__Task objective__
The records below hold a stretch from the line with "def State.lastBootStep (s" through the line with "at a cold one. -/"; return exactly those lines, ends included, and nothing more.

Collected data
/-- The bytes that a bundle's items reach to. -/
def bundleReach (es : List (Nat × Nat × Nat × Nat)) : Nat := es.foldl (fun a e => max a (e.2.2.1 + e.2.2.2)) 0

/-- A bundle that R598 accepts: kinds 0 to 3 present, none twice, every item inside and on its boundary. -/
def bundleOk (m : Memory) (size : Nat) : Option (List (Nat × Nat × Nat × Nat)) :=
  match bundleEntries m with
  | none => none
  | some es =>
    let kinds := es.map (·.1)
    let items := es.all (fun e => decide (e.1 ≤ 4) && decide (e.2.1 = 0) && decide (e.2.2.1 % 4096 = 0) &&
      decide (e.2.2.1 + e.2.2.2 ≤ size))
    if items && decide kinds.Nodup && [0, 1, 2, 3].all kinds.contains then some es else none

/-- The place of the item of a kind. -/
def itemOf (es : List (Nat × Nat × Nat × Nat)) (kind : Nat) : Nat × Nat :=
  (es.find? (fun e => e.1 == kind)).elim (0, 0) (fun e => e.2.2)

/-! Firmware images (R522, R194). -/

/-- Where a firmware image's body starts: the multiple of 256 after the signature block (R194, R522). -/
def firmwareBody : Nat := 17408

/-- Boot errors of RST_BOOT_STATUS.ERR (R618). -/
def errSelfTest : Nat := 1
def errFormat : Nat := 2
def errSignature : Nat := 3
def errSvn : Nat := 4
def errTimeout : Nat := 5
def errSource : Nat := 6
def errStrap : Nat := 7
def errTraining : Nat := 8

/-- A firmware image checked by R522: its header's digest and its SVN, or the boot error. -/
def checkFirmware (m : Memory) (off size kind fused : Nat) : Except Nat (Digest × Nat) :=
  let header := m.readBytes off 128
  let w (o n : Nat) : Nat := m.readNat (off + o) n
  let sig (o n : Nat) : List Byte := m.readBytes (off + 128 + o) n
  let bodyLen := w 8 8
  let rootHash := sha384 (sig 0 436)
  if size < 128 ∨ w 0 4 ≠ 0x49574644 ∨ w 4 1 ≠ 1 ∨ w 5 1 ≠ kind ∨ w 64 64 ≠ 0 ∨ bodyLen = 0 ∨ 33554432 < bodyLen ∨
      size < firmwareBody + bodyLen then .error errFormat
  else if !(rsaVerify (sig 0 384) (sig 384 4) header (sig 436 384) &&
      slhVerify (sig 388 48) header (sig 820 16224) &&
      [0, 1].any (fun i => Config.rootKeyHash i == rootHash && !Config.rootRevoked i)) then .error errSignature
  else if w 6 2 < fused ∨ 64 < w 6 2 then .error errSvn
  else if sha384 (m.readBytes (off + firmwareBody) bodyLen) ≠ BitVec.ofNat 384 (ofBytes (m.readBytes (off + 16) 48))
    then .error errSignature
  else .ok (sha384 header, w 6 2)

/-! The steps (R521). -/

/-- A step fails (R601): ERR names it, its alert is raised, and only a reset leaves the failure. -/
def State.bootFails (s : State) (err : Nat) : State :=
  let s := s.setFld R.rstBootStatus 4 4 err
  let s := s.setFld R.bmcAlert 3 1 1
  { s with pwr := { s.pwr with phase := .failed } }

/-- A step is complete: STEP shows it. -/
def State.bootStep (s : State) (n : Nat) : State := s.setFld R.rstBootStatus 0 4 n

/-- The last step completed. -/
def State.lastBootStep (s : State) : Nat := s.regFld R.rstBootStatus 0 4

/-- Step 1: the straps' check, the self-test, the fuses. -/
def bootStep1 (tests : BootTests) (s : State) : Except State State :=
  if s.regFld R.rstStraps 2 2 = 3 then .error (s.bootFails errStrap)
  else if !tests.selfTest then .error (s.bootFails errSelfTest)
  else
    let s := { s with pwr := { s.pwr with bootStart := s.ts } }
    .ok ((s.setFld R.refSvn 16 7 s.pwr.fusedSvn).bootStep 1)

/-- Does the source hold the bundle yet (R599)? The host's GO, or every chunk up to the last item's end. -/
def bundleThere (s : State) : Bool :=
  match s.regFld R.rstStraps 0 2 with
  | 0 => true
  | 3 => decide (4096 ≤ s.pwr.bundleLen) &&
      ((bundleEntries s.pwr.bundle).elim true (fun es => decide (bundleReach es ≤ s.pwr.bundleLen)))
  | _ => s.pwr.goReceived

/-- Step 2: the Referee firmware fetched and verified; MR0 and MR1 (R522, R525). -/
def bootStep2 (s : State) : Except State State :=
  let m := bundleMem s
  if s.regFld R.rstStraps 0 2 = 0 ∧ s.pwr.flashSel then .error (s.bootFails errSource)
  else match bundleOk m (bundleSize s) with
    | none => .error (s.bootFails errFormat)
    | some es =>
      let (off, size) := itemOf es 0
      match checkFirmware m off size 0 s.pwr.fusedSvn with
      | .error e => .error (s.bootFails e)
      | .ok (digest, svn) =>
        .ok ((((s.extendMr 0 Config.romDigest).extendMr 1 digest).setFld R.refSvn 0 16 svn).bootStep 2)

/-- Step 3: the alias key derives from the CDI and gets its certificate; the fuse read port closes. While debug level 2 is in
force there is no alias key (R527). -/
def bootStep3 (s : State) : Except State State :=
  let there := decide (s.ref.debugLevel ≠ 2)
  let ref := { s.ref with aliasKey := there, aliasCert := if there then s.newAliasCert else [], fusePort := false }
  .ok ({ s.freed with ref := ref }.bootStep 3)

/-- A unit's bit cleared in an online mask for each failed unit. -/
def clearUnits (s : State) (key : Nat → Nat) (units : List Nat) : State :=
  units.foldl (fun s u => s.setFld (key (u / 32)) (u % 32) 1 0) s

/-- The retests of a boot (R600, R555): courts, engines, Lockers and ports at every reset; channels and SRAM regions only
at a cold one. -/
def bootRetest (tests : BootTests) (s : State) : State :=
  let s := clearUnits s R.crtCourtOnline (tests.badCourts.filter (fun u => decide (u < 128)))
  let s := s.setCap
  let s := { s with ump := { s.ump with stretch := s.courtsLeast, stretchNext := s.courtsLeast } }
  let s := clearUnits s (fun _ => R.lkrOnline) (tests.badLockers.filter (fun u => decide (u < 16)))
  if s.pwr.warmBoot then s
  else
    let s := clearUnits s R.memChOnline (tests.badChannels.filter (fun u => decide (u < 128)))
    let up := ((List.range 128).filter (fun u => bitAt (s.regAt (R.memChOnline (u / 32))).toNat (u % 32))).length
    let s := s.setFld R.memStatus 0 8 up
    clearUnits s R.memSramOnline (tests.badRegions.filter (fun u => decide (u < 512)))

/-- Step 4: hub and engine firmware started, MR2 and MR3; LPDDR5X trained at a cold reset, the array retested. -/
def bootStep4 (tests : BootTests) (s : State) : Except State State :=
  let m := bundleMem s
  match bundleOk m (bundleSize s) with
  | none => .error (s.bootFails errFormat)
  | some es =>
    match checkFirmware m (itemOf es 1).1 (itemOf es 1).2 1 s.pwr.fusedSvn,
          checkFirmware m (itemOf es 2).1 (itemOf es 2).2 2 s.pwr.fusedSvn with
    | .error e, _ => .error (s.bootFails e)
    | _, .error e => .error (s.bootFails e)
    | .ok (hub, _), .ok (engine, _) =>
      if !s.pwr.warmBoot && !tests.training then .error (s.bootFails errTraining)
      else .ok ((bootRetest tests ((s.extendMr 2 hub).extendMr 3 engine)).bootStep 4)

/-- The fuse state that MR5 measures (R525). -/
def fuseState (s : State) : List Byte :=
  bytesOf 1 s.pwr.fusedSvn ++ bytesOf 1 ((if Config.rootRevoked 0 then 1 else 0) + if Config.rootRevoked 1 then 2 else 0) ++
    bytesOf 48 Config.debugKeyHash.toNat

__Written solution__
def State.lastBootStep (s : State) : Nat := s.regFld R.rstBootStatus 0 4

/-- Step 1: the straps' check, the self-test, the fuses. -/
def bootStep1 (tests : BootTests) (s : State) : Except State State :=
  if s.regFld R.rstStraps 2 2 = 3 then .error (s.bootFails errStrap)
  else if !tests.selfTest then .error (s.bootFails errSelfTest)
  else
    let s := { s with pwr := { s.pwr with bootStart := s.ts } }
    .ok ((s.setFld R.refSvn 16 7 s.pwr.fusedSvn).bootStep 1)

/-- Does the source hold the bundle yet (R599)? The host's GO, or every chunk up to the last item's end. -/
def bundleThere (s : State) : Bool :=
  match s.regFld R.rstStraps 0 2 with
  | 0 => true
  | 3 => decide (4096 ≤ s.pwr.bundleLen) &&
      ((bundleEntries s.pwr.bundle).elim true (fun es => decide (bundleReach es ≤ s.pwr.bundleLen)))
  | _ => s.pwr.goReceived

/-- Step 2: the Referee firmware fetched and verified; MR0 and MR1 (R522, R525). -/
def bootStep2 (s : State) : Except State State :=
  let m := bundleMem s
  if s.regFld R.rstStraps 0 2 = 0 ∧ s.pwr.flashSel then .error (s.bootFails errSource)
  else match bundleOk m (bundleSize s) with
    | none => .error (s.bootFails errFormat)
    | some es =>
      let (off, size) := itemOf es 0
      match checkFirmware m off size 0 s.pwr.fusedSvn with
      | .error e => .error (s.bootFails e)
      | .ok (digest, svn) =>
        .ok ((((s.extendMr 0 Config.romDigest).extendMr 1 digest).setFld R.refSvn 0 16 svn).bootStep 2)

/-- Step 3: the alias key derives from the CDI and gets its certificate; the fuse read port closes. While debug level 2 is in
force there is no alias key (R527). -/
def bootStep3 (s : State) : Except State State :=
  let there := decide (s.ref.debugLevel ≠ 2)
  let ref := { s.ref with aliasKey := there, aliasCert := if there then s.newAliasCert else [], fusePort := false }
  .ok ({ s.freed with ref := ref }.bootStep 3)

/-- A unit's bit cleared in an online mask for each failed unit. -/
def clearUnits (s : State) (key : Nat → Nat) (units : List Nat) : State :=
  units.foldl (fun s u => s.setFld (key (u / 32)) (u % 32) 1 0) s

/-- The retests of a boot (R600, R555): courts, engines, Lockers and ports at every reset; channels and SRAM regions only
at a cold one. -/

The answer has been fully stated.